theorem keep_State_statusFrame (C : Closed P) : ∀ a0, okS P a0 → okS P (@State.statusFrame a0) := by
  intro a0 h0
  unfold State.statusFrame
  dsimp only
  repeat' first | with_reducible assumption | with_reducible apply ite_okS (P := P)
                | with_reducible apply keep_State_emit C

theorem keep_State_handback (C : Closed P) : ∀ a0 a1, okS P a0 → okR P (@State.handback a0 a1) := by
  intro a0 a1 h0
  unfold State.handback
  dsimp only
  repeat' first | with_reducible assumption | with_reducible apply ite_okR (P := P)
                | with_reducible apply keep_State_dropFence C | with_reducible apply keep_State_safetyRecord C
                | with_reducible apply okR_mk | with_reducible exact okR_abort

theorem keep_State_safetyWrite (C : Closed P) : ∀ a0 a1 a2 a3, okS P a0 → okR P (@State.safetyWrite a0 a1 a2 a3) := by
  intro a0 a1 a2 a3 h0
  unfold State.safetyWrite
  repeat' first | with_reducible assumption | with_reducible apply ite_okR (P := P)
                | with_reducible apply keep_State_writeDroneEnable C | with_reducible apply keep_State_handback C
                | with_reducible apply keep_State_doubt C | with_reducible apply keep_State_safetyRecord C
                | with_reducible apply keep_State_set C | with_reducible apply okR_mk

theorem keep_State_cameraFrame (C : Closed P) : ∀ a0 a1, okS P a0 → okS P (@State.cameraFrame a0 a1) := by
  intro a0 a1 h0
  unfold State.cameraFrame
  dsimp only
  repeat' first | with_reducible assumption | with_reducible apply ite_okS (P := P)

theorem keep_execHeartbeat (C : Closed P) : ∀ a0, okS P a0 → okOut P (@execHeartbeat a0) := by
  intro a0 h0
  unfold execHeartbeat
  repeat' first | with_reducible assumption | with_reducible apply ite_okS (P := P)
                | with_reducible apply keep_State_beat C | with_reducible apply okOut_mk

theorem keep_execHeartbeatLost (C : Closed P) : ∀ a0, okS P a0 → okOut P (@execHeartbeatLost a0) := by
  intro a0 h0
  unfold execHeartbeatLost
  repeat' first | with_reducible assumption | with_reducible apply keep_State_loseBeat C
                | with_reducible apply okOut_mk

theorem keep_execRearguardTakeover (C : Closed P) : ∀ a0 a1, okS P a1 → okOut P (@execRearguardTakeover a0 a1) := by
  intro a0 a1 h1
  unfold execRearguardTakeover
  repeat' first | with_reducible assumption | with_reducible apply keep_State_rearguardTakeover C
                | with_reducible apply okOut_mk

theorem keep_execMainReset (C : Closed P) : ∀ a0 a1, okS P a1 → okOut P (@execMainReset a0 a1) := by
  intro a0 a1 h1
  unfold execMainReset
  repeat' first | with_reducible assumption | with_reducible apply keep_State_raiseMainReset C
                | with_reducible apply okOut_mk

theorem keep_execRearguardPowerUp (C : Closed P) :
    ∀ a0 a1 a2, okS P a2 → okOut P (@execRearguardPowerUp a0 a1 a2) := by
  intro a0 a1 a2 h2
  unfold execRearguardPowerUp
  repeat' first | with_reducible assumption | with_reducible apply keep_State_rearguardStart C
                | with_reducible apply okOut_mk

theorem keep_execManoeuvreComplete (C : Closed P) : ∀ a0, okS P a0 → okOut P (@execManoeuvreComplete a0) := by
  intro a0 h0
  unfold execManoeuvreComplete
  dsimp only
  repeat' first | with_reducible assumption | with_reducible apply ite_okS (P := P) | with_reducible apply okOut_mk

theorem keep_execRearguardStatusFrame (C : Closed P) : ∀ a0, okS P a0 → okOut P (@execRearguardStatusFrame a0) := by
  intro a0 h0
  unfold execRearguardStatusFrame
  repeat' first | with_reducible assumption | with_reducible apply keep_State_statusFrame C
                | with_reducible apply okOut_mk

theorem keep_execLockstepMismatch (C : Closed P) : ∀ a0, okS P a0 → okOut P (@execLockstepMismatch a0) := by
  intro a0 h0
  unfold execLockstepMismatch
  dsimp only
  repeat' first | with_reducible assumption | with_reducible apply ite_okS (P := P) | with_reducible apply okOut_mk

theorem keep_execCameraFrameStart (C : Closed P) : ∀ a0 a1, okS P a1 → okOut P (@execCameraFrameStart a0 a1) := by
  intro a0 a1 h1
  unfold execCameraFrameStart
  repeat' first | with_reducible assumption | with_reducible apply keep_State_cameraFrame C
                | with_reducible apply okOut_mk

theorem keep_State_dropKv (C : Closed P) : ∀ a0 a1, okS P a0 → okS P (@State.dropKv a0 a1) := by
  intro a0 a1 h0
  unfold State.dropKv
  dsimp only
  repeat' first | with_reducible assumption | with_reducible intro _ | with_reducible apply ite_okS (P := P)
                | with_reducible apply keep_State_freeSeq C | with_reducible apply keep_State_poolRemove C
                | with_reducible apply keep_foldl (P := P) | split

theorem keep_State_dropLayers (C : Closed P) : ∀ a0 a1, okS P a0 → okS P (@State.dropLayers a0 a1) := by
  intro a0 a1 h0
  unfold State.dropLayers
  dsimp only
  repeat' first | with_reducible assumption

theorem keep_State_dropObjects (C : Closed P) : ∀ a0 a1, okS P a0 → okS P (@State.dropObjects a0 a1) := by
  intro a0 a1 h0
  unfold State.dropObjects
  dsimp only
  repeat' first | with_reducible assumption | with_reducible apply keep_State_dropParams C
                | with_reducible apply keep_State_reap C

theorem keep_State_dropSlice (C : Closed P) : ∀ a0 a1, okS P a0 → okS P (@State.dropSlice a0 a1) := by
  intro a0 a1 h0
  unfold State.dropSlice
  dsimp only
  repeat' first | with_reducible assumption | with_reducible apply keep_State_setSlice C

theorem keep_State_rundown (C : Closed P) : ∀ a0 a1, okS P a0 → okS P (@State.rundown a0 a1) := by
  intro a0 a1 h0
  unfold State.rundown
  repeat' first | with_reducible assumption | with_reducible apply ite_okS (P := P)
                | with_reducible apply keep_State_dropSlice C | with_reducible apply keep_State_dropObjects C
                | with_reducible apply keep_State_dropLayers C | with_reducible apply keep_State_dropKv C

theorem keep_execSliceRundownDone (C : Closed P) : ∀ a0 a1, okS P a1 → okOut P (@execSliceRundownDone a0 a1) := by
  intro a0 a1 h1
  unfold execSliceRundownDone
  repeat' first | with_reducible assumption | with_reducible apply keep_State_rundown C
                | with_reducible apply okOut_mk

end Sys2Proof.Machine
end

WORK REQUIRED: Go through the material and set every line down again exactly.

THE COMPLETED TASK:
theorem keep_State_statusFrame (C : Closed P) : ∀ a0, okS P a0 → okS P (@State.statusFrame a0) := by
  intro a0 h0
  unfold State.statusFrame
  dsimp only
  repeat' first | with_reducible assumption | with_reducible apply ite_okS (P := P)
                | with_reducible apply keep_State_emit C

theorem keep_State_handback (C : Closed P) : ∀ a0 a1, okS P a0 → okR P (@State.handback a0 a1) := by
  intro a0 a1 h0
  unfold State.handback
  dsimp only
  repeat' first | with_reducible assumption | with_reducible apply ite_okR (P := P)
                | with_reducible apply keep_State_dropFence C | with_reducible apply keep_State_safetyRecord C
                | with_reducible apply okR_mk | with_reducible exact okR_abort

theorem keep_State_safetyWrite (C : Closed P) : ∀ a0 a1 a2 a3, okS P a0 → okR P (@State.safetyWrite a0 a1 a2 a3) := by
  intro a0 a1 a2 a3 h0
  unfold State.safetyWrite
  repeat' first | with_reducible assumption | with_reducible apply ite_okR (P := P)
                | with_reducible apply keep_State_writeDroneEnable C | with_reducible apply keep_State_handback C
                | with_reducible apply keep_State_doubt C | with_reducible apply keep_State_safetyRecord C
                | with_reducible apply keep_State_set C | with_reducible apply okR_mk

theorem keep_State_cameraFrame (C : Closed P) : ∀ a0 a1, okS P a0 → okS P (@State.cameraFrame a0 a1) := by
  intro a0 a1 h0
  unfold State.cameraFrame
  dsimp only
  repeat' first | with_reducible assumption | with_reducible apply ite_okS (P := P)

theorem keep_execHeartbeat (C : Closed P) : ∀ a0, okS P a0 → okOut P (@execHeartbeat a0) := by
  intro a0 h0
  unfold execHeartbeat
  repeat' first | with_reducible assumption | with_reducible apply ite_okS (P := P)
                | with_reducible apply keep_State_beat C | with_reducible apply okOut_mk

theorem keep_execHeartbeatLost (C : Closed P) : ∀ a0, okS P a0 → okOut P (@execHeartbeatLost a0) := by
  intro a0 h0
  unfold execHeartbeatLost
  repeat' first | with_reducible assumption | with_reducible apply keep_State_loseBeat C
                | with_reducible apply okOut_mk

theorem keep_execRearguardTakeover (C : Closed P) : ∀ a0 a1, okS P a1 → okOut P (@execRearguardTakeover a0 a1) := by
  intro a0 a1 h1
  unfold execRearguardTakeover
  repeat' first | with_reducible assumption | with_reducible apply keep_State_rearguardTakeover C
                | with_reducible apply okOut_mk

theorem keep_execMainReset (C : Closed P) : ∀ a0 a1, okS P a1 → okOut P (@execMainReset a0 a1) := by
  intro a0 a1 h1
  unfold execMainReset
  repeat' first | with_reducible assumption | with_reducible apply keep_State_raiseMainReset C
                | with_reducible apply okOut_mk

theorem keep_execRearguardPowerUp (C : Closed P) :
    ∀ a0 a1 a2, okS P a2 → okOut P (@execRearguardPowerUp a0 a1 a2) := by
  intro a0 a1 a2 h2
  unfold execRearguardPowerUp
  repeat' first | with_reducible assumption | with_reducible apply keep_State_rearguardStart C
                | with_reducible apply okOut_mk

theorem keep_execManoeuvreComplete (C : Closed P) : ∀ a0, okS P a0 → okOut P (@execManoeuvreComplete a0) := by
  intro a0 h0
  unfold execManoeuvreComplete
  dsimp only
  repeat' first | with_reducible assumption | with_reducible apply ite_okS (P := P) | with_reducible apply okOut_mk

theorem keep_execRearguardStatusFrame (C : Closed P) : ∀ a0, okS P a0 → okOut P (@execRearguardStatusFrame a0) := by
  intro a0 h0
  unfold execRearguardStatusFrame
  repeat' first | with_reducible assumption | with_reducible apply keep_State_statusFrame C
                | with_reducible apply okOut_mk

theorem keep_execLockstepMismatch (C : Closed P) : ∀ a0, okS P a0 → okOut P (@execLockstepMismatch a0) := by
  intro a0 h0
  unfold execLockstepMismatch
  dsimp only
  repeat' first | with_reducible assumption | with_reducible apply ite_okS (P := P) | with_reducible apply okOut_mk

theorem keep_execCameraFrameStart (C : Closed P) : ∀ a0 a1, okS P a1 → okOut P (@execCameraFrameStart a0 a1) := by
  intro a0 a1 h1
  unfold execCameraFrameStart
  repeat' first | with_reducible assumption | with_reducible apply keep_State_cameraFrame C
                | with_reducible apply okOut_mk

theorem keep_State_dropKv (C : Closed P) : ∀ a0 a1, okS P a0 → okS P (@State.dropKv a0 a1) := by
  intro a0 a1 h0
  unfold State.dropKv
  dsimp only
  repeat' first | with_reducible assumption | with_reducible intro _ | with_reducible apply ite_okS (P := P)
                | with_reducible apply keep_State_freeSeq C | with_reducible apply keep_State_poolRemove C
                | with_reducible apply keep_foldl (P := P) | split

theorem keep_State_dropLayers (C : Closed P) : ∀ a0 a1, okS P a0 → okS P (@State.dropLayers a0 a1) := by
  intro a0 a1 h0
  unfold State.dropLayers
  dsimp only
  repeat' first | with_reducible assumption

theorem keep_State_dropObjects (C : Closed P) : ∀ a0 a1, okS P a0 → okS P (@State.dropObjects a0 a1) := by
  intro a0 a1 h0
  unfold State.dropObjects
  dsimp only
  repeat' first | with_reducible assumption | with_reducible apply keep_State_dropParams C
                | with_reducible apply keep_State_reap C

theorem keep_State_dropSlice (C : Closed P) : ∀ a0 a1, okS P a0 → okS P (@State.dropSlice a0 a1) := by
  intro a0 a1 h0
  unfold State.dropSlice
  dsimp only
  repeat' first | with_reducible assumption | with_reducible apply keep_State_setSlice C

theorem keep_State_rundown (C : Closed P) : ∀ a0 a1, okS P a0 → okS P (@State.rundown a0 a1) := by
  intro a0 a1 h0
  unfold State.rundown
  repeat' first | with_reducible assumption | with_reducible apply ite_okS (P := P)
                | with_reducible apply keep_State_dropSlice C | with_reducible apply keep_State_dropObjects C
                | with_reducible apply keep_State_dropLayers C | with_reducible apply keep_State_dropKv C

theorem keep_execSliceRundownDone (C : Closed P) : ∀ a0 a1, okS P a1 → okOut P (@execSliceRundownDone a0 a1) := by
  intro a0 a1 h1
  unfold execSliceRundownDone
  repeat' first | with_reducible assumption | with_reducible apply keep_State_rundown C
                | with_reducible apply okOut_mk

end Sys2Proof.Machine
end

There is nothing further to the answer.